Oh god... not Vista again.    

I had a pain of a time trying to get that to network on a clients office. I mean I went as far as retesting the lines in the server room, wall plug, putting the machine on the admin jack by the patch panel. Never had any trouble setting up a network on Win95/98/2K/XP before till the client got that Acer with Vista Home. Worst off.... I come from the days when M$ would give you a grace call if you had a legit copy of M$ on a system that was purchased but never used that single call before. Well not in this case M$ wanted ~$150 for the call. 

Odd thing was when I took the computer home and put it on my network (running MSHOME & WORKGROUPS with MAC & PC's) I saw all my computers and the Mac at the time show up. It boggled the mind why it did not work at the clients place. Client was on WORKGROUPS. Heck I even picked Futureshop and BestBuy's techcrew and they all came up stumped even after checking everything, M$ XP/Vista compatibility downloads and even cutting new patch cable and such. Wierd as heck. The client ended up returning the computer to go back to WinXP. 

Now I've heard that Vista has compatibility issues with a lot of things before but I figured by now hopefully it would have been resolved. I can't wait for Win7 to try that out with it's integrated WinXP in it. I've heard good things from people already running Win7 for a month or two already using RC/Beta.


----------



## bigfishy (Jun 19, 2009)

hojimoe said:


> uninstall it and put Xp back, that's the answer LOL


I can't, because the xp pro is not legit! I got the cd key and everything! but somehow Microsoft detected as pirate! 





ameekplec. said:


> +1.
> 
> It's great cause it's so pretty.
> 
> After that, no so much.


first 64 bits system! YAY  I can finally see my ram go over 4gb 



KnaveTO said:


> I hate to say it... but you should have waited till next week... Windows 7 will be launched and supposedly it is much more stable and isn't as much of a memory hog


It will cost me $60 + $150 more for window 7 BUT its oem, which sticks to your motherboard and it's not transferrable! >.<;;

its Oct 22, 2009, but you can always get one ahead of time thru connection! 

I got my fallout3 the game, 2 days before they were being sold at the store!


----------



## Chris S (Dec 19, 2007)

bigfishy said:


> Since its my first day to use Window Vista, is there a button to press to make the system stop asking for your approval (its annoying), if installing, downloading or just running program???

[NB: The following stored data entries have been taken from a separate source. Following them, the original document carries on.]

-- ==== Sys2Proof/Machine/Heads.lean ====
section
/-!
DEFINITION. The head flit of a caravan (R420, R421), and what the queues and credits of a link port alone decide: which
caravan it sends next (R425 to R429).
-/

namespace Sys2Proof.Machine

/-! ## The head flit (Tables 13.1 and 13.2) -/

/-- A caravan's kind. -/
def headKind (h : Flit) : Nat := bits h 127 122
/-- Destination chip. -/
def headDest (h : Flit) : Nat := bits h 121 112
/-- Originating chip. -/
def headSrc (h : Flit) : Nat := bits h 111 102
/-- Function stamp. -/
def headFn (h : Flit) : Nat := bits h 101 90
/-- Link sequence number. -/
def headSeq (h : Flit) : Nat := bits h 89 78
/-- Acknowledged sequence number. -/
def headAck (h : Flit) : Nat := bits h 77 66
/-- Scope of the originating packet. -/
def headScope (h : Flit) : Nat := bits h 65 63
/-- Release of the originating push. -/
def headRelease (h : Flit) : Nat := bits h 62 61
/-- A field of kind_field. -/
def headField (h : Flit) (hi lo : Nat) : Nat := bits h hi lo

/-- Classes of Table 13.2. -/
inductive CaravanClass where
  | control | weir | op
  deriving DecidableEq, Repr

/-- The class of a kind; none where Table 13.2 defines none. -/
def kindClass (k : Nat) : Option CaravanClass :=
  if k ≤ 2 then some .control else if 0x10 ≤ k ∧ k ≤ 0x13 then some .weir
  else if 0x20 ≤ k ∧ k ≤ 0x24 then some .op else none

/-- Whether a kind is numbered (R423). -/
def numbered (k : Nat) : Bool := k != 0 && k != 2

/-- A head with its link's seq and ack (R420: both are rewritten at every hop). -/
def stampHead (h : Flit) (seq ack : Nat) : Flit :=
  BitVec.ofNat 128 (h.toNat - headSeq h * 2 ^ 78 - headAck h * 2 ^ 66 + field 12 78 seq + field 12 66 ack)

/-- The four body flits of 64 bytes in address order (R421). -/
def payloadFlits (p : Payload) : List Flit :=
  (List.range 4).map fun i => BitVec.ofNat 128 (bits p (511 - 128 * i) (384 - 128 * i))

/-- The 64 bytes of four body flits. -/
def flitsPayload (l : List Flit) : Payload :=
  BitVec.ofNat 512 (l.foldl (fun v f => v * 2 ^ 128 + f.toNat) 0)

/-! ## What a port sends next -/

/-- The ack that a port's caravans carry. -/
def Link.ack (l : Link) : Nat := (l.rxSeq + 4095) % 4096

/-- Whether a caravan's flits have transmit credit. -/
def Link.flitsOk (l : Link) (c : Flit × List Flit) : Bool := 1 + c.2.length ≤ l.flitCredit

/-- The head of the op queue is the second part of a unit whose first part has left (R426). -/
def Link.midUnit (l : Link) : Option (Flit × List Flit) :=
  match l.opWait with
  | ⟨c :: _, _, _⟩ :: _ => if headKind c.1 = 0x21 then some c else none
  | _ => none

/-- Whether the head of the weir queue holds its credit and room. -/
def Link.weirReady (l : Link) : Bool :=
  match l.weirWait with
  | ⟨c :: _, _, _⟩ :: _ => 1 ≤ l.weirCredit && l.held.length < 256 && l.flitsOk c
  | _ => false

/-- Whether the head of the op queue holds its credits and room; a seal one seal credit too (R427). -/
def Link.opReady (l : Link) : Bool :=
  match l.opWait with
  | ⟨c :: cs, isSeal, _⟩ :: _ =>
    (1 + cs.length ≤ l.opCredit) && (!isSeal || headKind c.1 != 0x20 || 1 ≤ l.sealCredit) &&
    l.held.length + cs.length < 256 && l.flitsOk c
  | _ => false

/-- What a port sends next. -/
inductive Turn where
  | idle
  | control (c : Flit × List Flit) (rest : List (Flit × List Flit))
  | again (r : Nat × Flit × List Flit)
  | unit (weir : Bool)
  deriving DecidableEq, Repr

/-- The first held caravan to be sent again, where it has transmit credit. -/
def Link.againTurn (l : Link) : Turn :=
  match l.resend with
  | r :: _ => if l.flitsOk (r.2.1, r.2.2) then .again r else .idle
  | [] => .idle

/-- Whether the caravan to be sent again next is an OP_PAYLOAD. -/
def Link.resendsPayload (l : Link) : Bool :=
  match l.resend with
  | r :: _ => headKind r.2.1 == 0x21
  | [] => false

/-- The next caravan of a port (R425 to R429): the OP_PAYLOAD of an OP that has just been presented and nothing else, then
control caravans, caravans sent again, weir caravans and op caravans. A new numbered caravan waits for those sent again. -/
def Link.turn (l : Link) : Turn :=
  if l.state ≠ .up then .idle
  else if l.unitOpen && l.resendsPayload then l.againTurn
  else if l.midUnit.isSome && (l.unitOpen || l.resend.isEmpty) then (if l.opReady then .unit false else .idle)
  else match l.control with
    | c :: rest =>
      if l.flitsOk c && (!numbered (headKind c.1) || (l.resend.isEmpty && l.held.length < 256)) then .control c rest
      else l.againTurn
    | [] =>
      if !l.resend.isEmpty then l.againTurn
      else if l.weirReady then .unit true
      else if l.opReady then .unit false
      else .idle

/-- Whether a turn takes a caravan from the edge budget: one of the weir or op class, sent again or not (R429). -/
def Turn.budgeted : Turn → Bool
  | .again r => kindClass (headKind r.2.1) != some .control
  | .unit _ => true
  | _ => false

/-- The bucket of a port under a budget, in 1/25 caravan, at a count of always-on cycles. -/
def Link.level (l : Link) (budget now : Nat) : Nat := min (25 * budget) (l.budget + budget * (now - l.budgetAt))

end Sys2Proof.Machine
end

Control Panel --> Security Center --> Turn User Account Control Off

Should get rid of those annoying messages.


----------



## aeri (Sep 9, 2007)

http://www.cracked.com/blog/using-windows-7-may-lead-to-murder/


----------



## Chris S (Dec 19, 2007)

aeri said:


> http://www.cracked.com/blog/using-windows-7-may-lead-to-murder/


lol!

My fav (and sorry for the language): "I chose to install all the options, including something called Microsoft Fax, simply because it sounded fucking amazing."


----------



## bigfishy (Jun 19, 2009)

Just to let you all know, I didn't spend / waste any money on the Vista Ultimate, its a FREE copy from work! (Retail)

so... if I want to upgrade it to window 7, I'd just have to pay for the upgrading fee or what's window 7 is going to be charge for!


----------



## bigfishy (Jun 19, 2009)

aeri said:


> http://www.cracked.com/blog/using-windows-7-may-lead-to-murder/


Nice joke!  He shouldve change that window 95 manual into window 7



and...

if vista loves to eat RAM.. I got 8gb! It can EAT all he want!


----------



## AquaNeko (Jul 26, 2009)

Anyone happen to have the download file handy? M$ is still giving out legit keys till Oct 21/2009 for Win7 RC.

http://www.microsoft.com/windows/windows-7/get/download.aspx


----------



## gucci17 (Oct 11, 2007)

aeri said:


> http://www.cracked.com/blog/using-windows-7-may-lead-to-murder/


lol thanks for the laugh


----------